А книжки там очень похожи на наши — только слова написаны задом наперед. Я это точно знаю, потому что однажды я показала им нашу книжку, а они показали мне свою! с. 116.
— Кто же я теперь? Я должна вспомнить! с. 146. ср. в «Алисе в Стране Чудес» — с. 19-21 — Мзйбл, с. 33-35 — Мэри-Энн, с. 44 — змея.
— А я-то всегда был уверен, что дети просто сказочные чудовища, — заметил Единорог… с. 190.
— Меня зовут Алиса, а… — Какое глупое имя, — нетерпеливо прервал ее Шалтай-Болтай. — Что оно значит? — Разве имя должно что-то значить? — проговорила Алиса с сомнением. — Конечно, должно, — ответил Шалтай-Болтай и фыркнул. — Возьмем, к примеру, мое имя — оно выражает мою суть! Замечательную и чудесную суть! А с таким именем, как у тебя, ты можешь оказаться чем угодно… с. 172.
— Он хоть кого может отдубасить, — сказала Роза. — Что-что, а дубасить он умеет! — Потому-то он и называется дуб, — вскричала Маргаритка, с. 131., ср. с «Алисой в Стране Чудес»: — Если хочешь, — сказал Грифон, — я тебе много еще могу про треску рассказать! Знаешь почему ее называют треской?
— Я никогда об этом не думала, — ответила Алиса. — Почему? — Треску много, — сказал значительно Грифон, с. 83.
— Но я могу вам сказать, как их зовут. — А они, конечно, идут, когда их зовут? — небрежно заметил Комар. — Нет, кажется, не идут. — Тогда зачем же их звать, если они не идут? — Им это ни к чему, а нам все-таки нужно. Иначе зачем вообще знать, как что называется? — Незачем, по-моему, — сказал Комар, с. 144.
— Хочешь потерять свое имя? — Нет, — испугалась Алиса. — Конечно, не хочу! — И зря, — сказал Комар небрежно. — Подумай, как это было бы удобно! Скажем, возвращаешься ты домой, а никто не знает, как тебя зовут. Захочет гувернантка позвать тебя на урок, крикнет: «Идите сюда…» — и остановится. Имя-то она забыла. А ты, конечно, не пойдешь — ведь неизвестно, кого она звала. — Это мне не поможет, — возразила Алиса. — Даже если она забудет мое имя, она всегда может сказать: «Послушайте, милочка… »

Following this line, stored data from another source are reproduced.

/-! ### THM (spec/ file 10) -/

def THM_CTRL_AUTORST : Fld := ⟨0x1400, 0, 1, .rw, 0x0, false⟩
def THM_CTRL_RESTART : Fld := ⟨0x1400, 1, 1, .wo, 0x0, false⟩
def THM_CTRL_AUTOMAX : Fld := ⟨0x1400, 4, 4, .rw, 0x3, false⟩
def THM_CTRL_TSTEP : Fld := ⟨0x1400, 8, 8, .rw, 0xA, false⟩
def THM_STAT_LSTATE : Fld := ⟨0x1404, 0, 2, .ro, 0x0, false⟩
def THM_STAT_PSTATE : Fld := ⟨0x1404, 2, 2, .ro, 0x0, false⟩
def THM_STAT_STEP : Fld := ⟨0x1404, 4, 2, .ro, 0x0, false⟩
def THM_STAT_LFORCED : Fld := ⟨0x1404, 6, 1, .ro, 0x0, false⟩
def THM_STAT_PFORCED : Fld := ⟨0x1404, 7, 1, .ro, 0x0, false⟩
def THM_STAT_SDSEEN : Fld := ⟨0x1404, 8, 1, .w1c, 0x0, false⟩
def THM_STAT_EXCLSEEN : Fld := ⟨0x1404, 9, 1, .w1c, 0x0, false⟩
def THM_STAT_WRERR : Fld := ⟨0x1404, 10, 1, .w1c, 0x0, false⟩
def THM_STAT_LVALID : Fld := ⟨0x1404, 12, 4, .ro, 0x0, false⟩
def THM_STAT_PVALID : Fld := ⟨0x1404, 16, 3, .ro, 0x0, false⟩
def THM_LMAX_MAX : Fld := ⟨0x1408, 0, 10, .ro, 0x0, false⟩
def THM_LMAX_PEAK : Fld := ⟨0x1408, 16, 10, .ro, 0x0, false⟩
def THM_LMAX_CLR : Fld := ⟨0x1408, 31, 1, .wo, 0x0, false⟩
def THM_PMAX_MAX : Fld := ⟨0x140C, 0, 10, .ro, 0x0, false⟩
def THM_PMAX_PEAK : Fld := ⟨0x140C, 16, 10, .ro, 0x0, false⟩
def THM_PMAX_CLR : Fld := ⟨0x140C, 31, 1, .wo, 0x0, false⟩
def THM_DRAM_RATE : Fld := ⟨0x1410, 0, 3, .ro, 0x0, false⟩
def THM_DRAM_VALID : Fld := ⟨0x1410, 31, 1, .ro, 0x0, false⟩
def THM_SDCNT_AUTO : Fld := ⟨0x1414, 0, 8, .ro, 0x0, false⟩
def THM_SDCNT_COUNT : Fld := ⟨0x1414, 8, 16, .ro, 0x0, false⟩
def THM_TL_TEMP (n : Nat) : Fld := ⟨(0x1420 + 0x4 * (n % 8)), 0, 10, .ro, 0x0, false⟩
def THM_TL_SUSPECT (n : Nat) : Fld := ⟨(0x1420 + 0x4 * (n % 8)), 29, 1, .ro, 0x0, false⟩
def THM_TL_EXCL (n : Nat) : Fld := ⟨(0x1420 + 0x4 * (n % 8)), 30, 1, .ro, 0x0, false⟩
def THM_TL_VALID (n : Nat) : Fld := ⟨(0x1420 + 0x4 * (n % 8)), 31, 1, .ro, 0x0, false⟩
def THM_TP_TEMP (n : Nat) : Fld := ⟨(0x1440 + 0x4 * (n % 6)), 0, 10, .ro, 0x0, false⟩
def THM_TP_SUSPECT (n : Nat) : Fld := ⟨(0x1440 + 0x4 * (n % 6)), 29, 1, .ro, 0x0, false⟩
def THM_TP_EXCL (n : Nat) : Fld := ⟨(0x1440 + 0x4 * (n % 6)), 30, 1, .ro, 0x0, false⟩
def THM_TP_VALID (n : Nat) : Fld := ⟨(0x1440 + 0x4 * (n % 6)), 31, 1, .ro, 0x0, false⟩

/-- The register families of block THM. -/
def famsTHM : List RegFam := [
  ⟨"THM_CTRL", 0x1400, 0x0, 1, 0x0, 1, [THM_CTRL_AUTORST, THM_CTRL_RESTART, THM_CTRL_AUTOMAX, THM_CTRL_TSTEP]⟩,
  ⟨"THM_STAT", 0x1404, 0x0, 1, 0x0, 1, [THM_STAT_LSTATE, THM_STAT_PSTATE, THM_STAT_STEP, THM_STAT_LFORCED, THM_STAT_PFORCED, THM_STAT_SDSEEN, THM_STAT_EXCLSEEN, THM_STAT_WRERR, THM_STAT_LVALID, THM_STAT_PVALID]⟩,
  ⟨"THM_LMAX", 0x1408, 0x0, 1, 0x0, 1, [THM_LMAX_MAX, THM_LMAX_PEAK, THM_LMAX_CLR]⟩,
  ⟨"THM_PMAX", 0x140C, 0x0, 1, 0x0, 1, [THM_PMAX_MAX, THM_PMAX_PEAK, THM_PMAX_CLR]⟩,
  ⟨"THM_DRAM", 0x1410, 0x0, 1, 0x0, 1, [THM_DRAM_RATE, THM_DRAM_VALID]⟩,
  ⟨"THM_SDCNT", 0x1414, 0x0, 1, 0x0, 1, [THM_SDCNT_AUTO, THM_SDCNT_COUNT]⟩,
  ⟨"THM_TL", 0x1420, 0x4, 8, 0x0, 1, [THM_TL_TEMP 0, THM_TL_SUSPECT 0, THM_TL_EXCL 0, THM_TL_VALID 0]⟩,
  ⟨"THM_TP", 0x1440, 0x4, 6, 0x0, 1, [THM_TP_TEMP 0, THM_TP_SUSPECT 0, THM_TP_EXCL 0, THM_TP_VALID 0]⟩]

/-! ### HKA (spec/ file 10) -/

def HKA_CTRL_EN : Fld := ⟨0x1800, 0, 1, .rw, 0x1, false⟩
def HKA_CTRL_SCAL : Fld := ⟨0x1800, 1, 1, .wo, 0x0, false⟩
def HKA_CTRL_LAST : Fld := ⟨0x1800, 8, 6, .rw, 0x0, true⟩
def HKA_STAT_SCALBUSY : Fld := ⟨0x1804, 0, 1, .ro, 0x0, false⟩
def HKA_STAT_SCALDONE : Fld := ⟨0x1804, 1, 1, .w1c, 0x0, false⟩
def HKA_STAT_INVSEEN : Fld := ⟨0x1804, 2, 1, .w1c, 0x0, false⟩
def HKA_STAT_POS : Fld := ⟨0x1804, 8, 6, .ro, 0x0, false⟩
def HKA_CALGAIN_GAIN : Fld := ⟨0x1808, 0, 16, .ro, 0x4000, false⟩
def HKA_CALOFS_OFS : Fld := ⟨0x180C, 0, 12, .ro, 0x0, false⟩
def HKA_RTD_EN : Fld := ⟨0x1810, 0, 1, .rw, 0x0, true⟩
def HKA_RTD_TYPE : Fld := ⟨0x1810, 1, 1, .rw, 0x0, true⟩
def HKA_RTD_FOURW : Fld := ⟨0x1810, 2, 1, .rw, 0x0, true⟩
def HKA_RTDTEMP_TEMP : Fld := ⟨0x1814, 0, 20, .ro, 0x0, false⟩
def HKA_RTDTEMP_RANGE : Fld := ⟨0x1814, 30, 1, .ro, 0x0, false⟩
def HKA_RTDTEMP_VALID : Fld := ⟨0x1814, 31, 1, .ro, 0x0, false⟩
def HKA_SEQ_CH (n : Nat) : Fld := ⟨(0x1900 + 0x4 * (n % 64)), 0, 5, .rw, 0x0, true⟩
def HKA_SEQ_REP (n : Nat) : Fld := ⟨(0x1900 + 0x4 * (n % 64)), 5, 8, .rw, 0x0, true⟩
def HKA_SEQ_DELAY (n : Nat) : Fld := ⟨(0x1900 + 0x4 * (n % 64)), 13, 10, .rw, 0x0, true⟩
def HKA_SEQ_AVG (n : Nat) : Fld := ⟨(0x1900 + 0x4 * (n % 64)), 23, 3, .rw, 0x0, true⟩
def HKA_SEQ_GAIN (n : Nat) : Fld := ⟨(0x1900 + 0x4 * (n % 64)), 26, 2, .rw, 0x0, true⟩
def HKA_RES_VALUE (n : Nat) : Fld := ⟨(0x1A00 + 0x4 * (n % 32)), 0, 16, .ro, 0x0, false⟩
def HKA_RES_COUNT (n : Nat) : Fld := ⟨(0x1A00 + 0x4 * (n % 32)), 16, 12, .ro, 0x0, false⟩
def HKA_RES_LASTINV (n : Nat) : Fld := ⟨(0x1A00 + 0x4 * (n % 32)), 30, 1, .ro, 0x0, false⟩
def HKA_RES_VALID (n : Nat) : Fld := ⟨(0x1A00 + 0x4 * (n % 32)), 31, 1, .ro, 0x0, false⟩
def HKA_MINSETTLE_US (n : Nat) : Fld := ⟨(0x1A80 + 0x4 * (n % 32)), 0, 10, .rw, 0x0, true⟩
def HKA_AINSC_SCALE (n : Nat) : Fld := ⟨(0x1B00 + 0x4 * (n % 8)), 0, 16, .rw, 0x0, true⟩
def HKA_AINSC_OFS (n : Nat) : Fld := ⟨(0x1B00 + 0x4 * (n % 8)), 16, 16, .rw, 0x0, true⟩
def HKA_AINENG_VALUE (n : Nat) : Fld := ⟨(0x1B20 + 0x4 * (n % 8)), 0, 16, .ro, 0x0, false⟩

/-- The register families of block HKA. -/
def famsHKA : List RegFam := [
  ⟨"HKA_CTRL", 0x1800, 0x0, 1, 0x0, 1, [HKA_CTRL_EN, HKA_CTRL_SCAL, HKA_CTRL_LAST]⟩,
  ⟨"HKA_STAT", 0x1804, 0x0, 1, 0x0, 1, [HKA_STAT_SCALBUSY, HKA_STAT_SCALDONE, HKA_STAT_INVSEEN, HKA_STAT_POS]⟩,
  ⟨"HKA_CALGAIN", 0x1808, 0x0, 1, 0x0, 1, [HKA_CALGAIN_GAIN]⟩,
  ⟨"HKA_CALOFS", 0x180C, 0x0, 1, 0x0, 1, [HKA_CALOFS_OFS]⟩,
  ⟨"HKA_RTD", 0x1810, 0x0, 1, 0x0, 1, [HKA_RTD_EN, HKA_RTD_TYPE, HKA_RTD_FOURW]⟩,
  ⟨"HKA_RTDTEMP", 0x1814, 0x0, 1, 0x0, 1, [HKA_RTDTEMP_TEMP, HKA_RTDTEMP_RANGE, HKA_RTDTEMP_VALID]⟩,
  ⟨"HKA_SEQ", 0x1900, 0x4, 64, 0x0, 1, [HKA_SEQ_CH 0, HKA_SEQ_REP 0, HKA_SEQ_DELAY 0, HKA_SEQ_AVG 0, HKA_SEQ_GAIN 0]⟩,
  ⟨"HKA_RES", 0x1A00, 0x4, 32, 0x0, 1, [HKA_RES_VALUE 0, HKA_RES_COUNT 0, HKA_RES_LASTINV 0, HKA_RES_VALID 0]⟩,
  ⟨"HKA_MINSETTLE", 0x1A80, 0x4, 32, 0x0, 1, [HKA_MINSETTLE_US 0]⟩,
  ⟨"HKA_AINSC", 0x1B00, 0x4, 8, 0x0, 1, [HKA_AINSC_SCALE 0, HKA_AINSC_OFS 0]⟩,
  ⟨"HKA_AINENG", 0x1B20, 0x4, 8, 0x0, 1, [HKA_AINENG_VALUE 0]⟩]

— Но ведь ты не Милочка, — перебил ее Комар. — Ты и не будешь слушать! с. 145.
ср. в «Алисе в Стране Чудес»:
— Ну, что ж, решено: если я Мейбл, останусь здесь навсегда. Пусть тогда попробуют, придут сюда за мной! Свесят головы вниз, станут звать: «Подымайся, милочка, к нам». А я на них только посмотрю и отвечу: «Скажите мне сначала, кто я!» с. 21.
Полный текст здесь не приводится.